## What is needed
Repeat verbatim, and only, the lines of the data below, beginning at the line that contains "completeCycle b s" and stopping after the line that contains "def StationRecord.answered (payload".
BEGIN
-- ==== Sys2Proof/Machine/Polling.lean ====
section
/-! DEFINITION. The poll schedulers (R106 to R124): the life of a poll, its cycles, and the rows POLL_BUFFER_RETRY,
REPLY_TIMEOUT and NEW_CYCLE. -/

namespace Sys2Proof.Machine

/-- A change of a branch's scheduler. -/
def modSched (b : Branch) (f : Scheduler → Scheduler) (s : State) : State :=
  s.modBranch b fun x => { x with sched := f x.sched }

abbrev State.sched (s : State) (b : Branch) : Scheduler := (s.branch b).sched

/-- A change of the status record of a position. -/
def modStation (i : Fin 32) (f : StationRecord → StationRecord) (s : State) : State :=
  { s with stations := s.stations.set i.val (f (s.stations.get i)) i.isLt }

/-- The enabled entries of a branch are those whose branch field names it and whose enabled field is yes (R106). -/
def State.isEnabledEntry (s : State) (b : Branch) (i : Fin 32) : Bool :=
  match s.pollList.get i with
  | none => false
  | some e => e.enabled && decide (e.branch = b)

/-- The lowest-numbered enabled entry of a branch. -/
def State.firstEntry (s : State) (b : Branch) : Option (Fin 32) :=
  (List.finRange 32).find? fun i => s.isEnabledEntry b i

/-- The lowest-numbered enabled entry of a branch above a position (R122). -/
def State.nextEntry (s : State) (b : Branch) (c : Fin 32) : Option (Fin 32) :=
  (List.finRange 32).find? fun i => decide (c < i) && s.isEnabledEntry b i

/-- The entry at a scheduler's cursor. -/
def State.cursorEntry (s : State) (b : Branch) : Option PollEntry :=
  (s.sched b).cursor.bind fun i => s.pollList.get i

/-- R115, R116: the scheduler asks for a buffer; given one, it builds the POLL frame of the entry at the cursor,
otherwise POLL_DEFERRED is counted. -/
def askPollBuffer (b : Branch) (s : State) : State :=
  match s.cursorEntry b with
  | none => s
  | some e =>
    match requestBuffer (.poll b) s with
    | none => modSched b (fun x => { x with asked := s.tick }) (countRelay .pollDeferred s)
    | some (buf, s₁) =>
      modSched b (fun x => { x with buffer := some buf, station := some e.station })
        (fillBuf buf (buildFrame e.station s.ownAddr ctlPoll e.payload) s₁)

/-- R113, R122: the scheduler enters READY for an entry and asks for a buffer at the same event. -/
def enterReady (b : Branch) (i : Fin 32) (s : State) : State :=
  askPollBuffer b (modSched b (fun x => { x with state := .ready, cursor := some i }) s)

/-- R122: a new cycle begins for the entry at the cursor. -/
def beginCycle (b : Branch) (i : Fin 32) (s : State) : State :=
  enterReady b i (modSched b (fun x => { x with cycleStart := s.tick }) s)

/-- R122: the tick at which the next cycle begins has come. -/
def State.cycleDue (s : State) (b : Branch) : Bool :=
  decide ((s.sched b).cycleStart + (s.sched b).cycleInterval.toNat ≤ s.tick)

/-- R122: the cycle is complete; the next one begins at once if its tick has come. -/
def completeCycle (b : Branch) (s : State) : State :=
  match s.firstEntry b with
  | none => s
  | some i =>
    let s₁ := modSched b (fun x => { x with cycleCount := satInc x.cycleCount, cursor := some i,
                                            state := .waitInterval }) s
    if s₁.cycleDue b then beginCycle b i s₁ else s₁

/-- R122: the cursor moves on. -/
def advanceCursor (b : Branch) (s : State) : State :=
  match (s.sched b).cursor with
  | none => s
  | some c =>
    match s.nextEntry b c with
    | some i => enterReady b i s
    | none => completeCycle b s

/-- R119, R120, R122, R123: the end of a poll, reported to the transmit side (R100); a STOPPING scheduler becomes
STOPPED. -/
def endPoll (b : Branch) (s : State) : State :=
  let stopping := decide ((s.sched b).state = .stopping)
  let s₁ := s.modBranch b fun x =>
    { x with outstanding := false, sched := { x.sched with sentTick := none, station := none } }
  if stopping then modSched b (fun x => { x with state := .stopped, cursor := none }) s₁
  else advanceCursor b s₁

/-- R117: the scheduler is told that its POLL frame has been sent. -/
def pollSent (b : Branch) (s : State) : State :=
  let s₁ := modSched b (fun x =>
    { x with sentTick := some s.tick, state := if x.state = .ready then .await else x.state }) s
  match (s.sched b).cursor with
  | none => s₁
  | some i => modStation i (fun r => { r with pollsSent := satInc r.pollsSent }) s₁

/-- A poll awaits its reply: AWAIT, or STOPPING after the frame has been sent (R119). -/
def State.awaiting (s : State) (b : Branch) : Bool :=
  decide ((s.sched b).state = .await) ||
    (decide ((s.sched b).state = .stopping) && (s.sched b).sentTick.isSome)

/-- R119: the status record of an accepted reply. -/
def StationRecord.answered (payload : List Byte) (tick : Nat) (r : StationRecord) : StationRecord :=
  { r with state := .present, misses := 0, lastStatus := some (payload.take 16), lastReply := some tick,
           repliesTaken := satInc r.repliesTaken }

/-- R119: a reply is accepted. -/
def acceptReply (b : Branch) (payload : List Byte) (s : State) : State :=
  let s₁ := match (s.sched b).cursor with
    | none => s
    | some i => modStation i (StationRecord.answered payload s.tick) s
  endPoll b (if payload.length > 16 then countRelay .truncatedReplies s₁ else s₁)

/-- R119, R121: a REPLY frame handed to the poll scheduler. -/
def handReply (p : Port) (src : Byte) (payload : List Byte) (s : State) : State :=
  match p.branch? with
  | none => countRelay .unexpectedReply s
  | some b =>
    if s.awaiting b = true ∧ (s.sched b).station = some src then acceptReply b payload s
    else countRelay .unexpectedReply s

/-- R120: the status record of a miss under a miss limit. -/
def StationRecord.missed (limit : Nat) (r : StationRecord) : StationRecord :=
  let m := if r.misses < limit then r.misses + 1 else r.misses
  { r with misses := m, state := if m < limit then .missing else .lost }

/-- R120: the poll ends as a miss; the transition into LOST raises STATION_LOST. The raise comes before the cursor moves
on, so its ALARM frame asks the pool before the next POLL frame does; with one FREE buffer the spec leaves open which
of the two requests is taken first (R77): DESIGN CHOICE (log 28). -/
def missPoll (b : Branch) (s : State) : State :=
  match (s.sched b).cursor, s.cursorEntry b with
  | some i, some e =>
    let r := s.stations.get i
    let r' := r.missed e.missLimit.toNat
    let s₁ := modStation i (fun _ => r') s
    endPoll b (if r'.state = .lost ∧ r.state ≠ .lost then raise (.stationLost e.station) s₁ else s₁)
  | _, _ => endPoll b s

/-! ## Rows -/

/-- R115: READY without a buffer, and a tick has passed since the last request. -/
def State.canRetry (s : State) (b : Branch) : Bool :=
  decide ((s.sched b).state = .ready) && (s.sched b).buffer.isNone && !(s.branch b).outstanding
    && decide ((s.sched b).asked < s.tick)

/-- POLL_BUFFER_RETRY (R115). -/
def execPollBufferRetry (b : Branch) (s : State) : Host.Outcome State Fault Refusal :=
  .next (if s.canRetry b then askPollBuffer b s else s)

/-- R117: the reply timer of the poll has run out. -/
def State.canTimeOut (s : State) (b : Branch) : Bool :=
  s.awaiting b && match (s.sched b).sentTick with
    | none => false
    | some t => decide (t + (s.sched b).replyTimeout.toNat ≤ s.tick)

/-- REPLY_TIMEOUT (R120). -/
def execReplyTimeout (b : Branch) (s : State) : Host.Outcome State Fault Refusal :=
  .next (if s.canTimeOut b then missPoll b s else s)

/-- R122: WAIT_INTERVAL, and the interval has passed since the cycle start. -/
def State.canCycle (s : State) (b : Branch) : Bool :=
  decide ((s.sched b).state = .waitInterval) && s.cycleDue b

/-- NEW_CYCLE (R122). -/
def execNewCycle (b : Branch) (s : State) : Host.Outcome State Fault Refusal :=
  .next (if s.canCycle b then
    match (s.sched b).cursor with
    | none => s
    | some i => beginCycle b i s
  else s)

end Sys2Proof.Machine
end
END
## Response below
    | none => completeCycle b s

/-- R119, R120, R122, R123: the end of a poll, reported to the transmit side (R100); a STOPPING scheduler becomes
STOPPED. -/
def endPoll (b : Branch) (s : State) : State :=
  let stopping := decide ((s.sched b).state = .stopping)
  let s₁ := s.modBranch b fun x =>
    { x with outstanding := false, sched := { x.sched with sentTick := none, station := none } }
  if stopping then modSched b (fun x => { x with state := .stopped, cursor := none }) s₁
  else advanceCursor b s₁

/-- R117: the scheduler is told that its POLL frame has been sent. -/
def pollSent (b : Branch) (s : State) : State :=
  let s₁ := modSched b (fun x =>
    { x with sentTick := some s.tick, state := if x.state = .ready then .await else x.state }) s
  match (s.sched b).cursor with
  | none => s₁
  | some i => modStation i (fun r => { r with pollsSent := satInc r.pollsSent }) s₁

/-- A poll awaits its reply: AWAIT, or STOPPING after the frame has been sent (R119). -/
def State.awaiting (s : State) (b : Branch) : Bool :=
  decide ((s.sched b).state = .await) ||
    (decide ((s.sched b).state = .stopping) && (s.sched b).sentTick.isSome)

/-- R119: the status record of an accepted reply. -/
def StationRecord.answered (payload : List Byte) (tick : Nat) (r : StationRecord) : StationRecord :=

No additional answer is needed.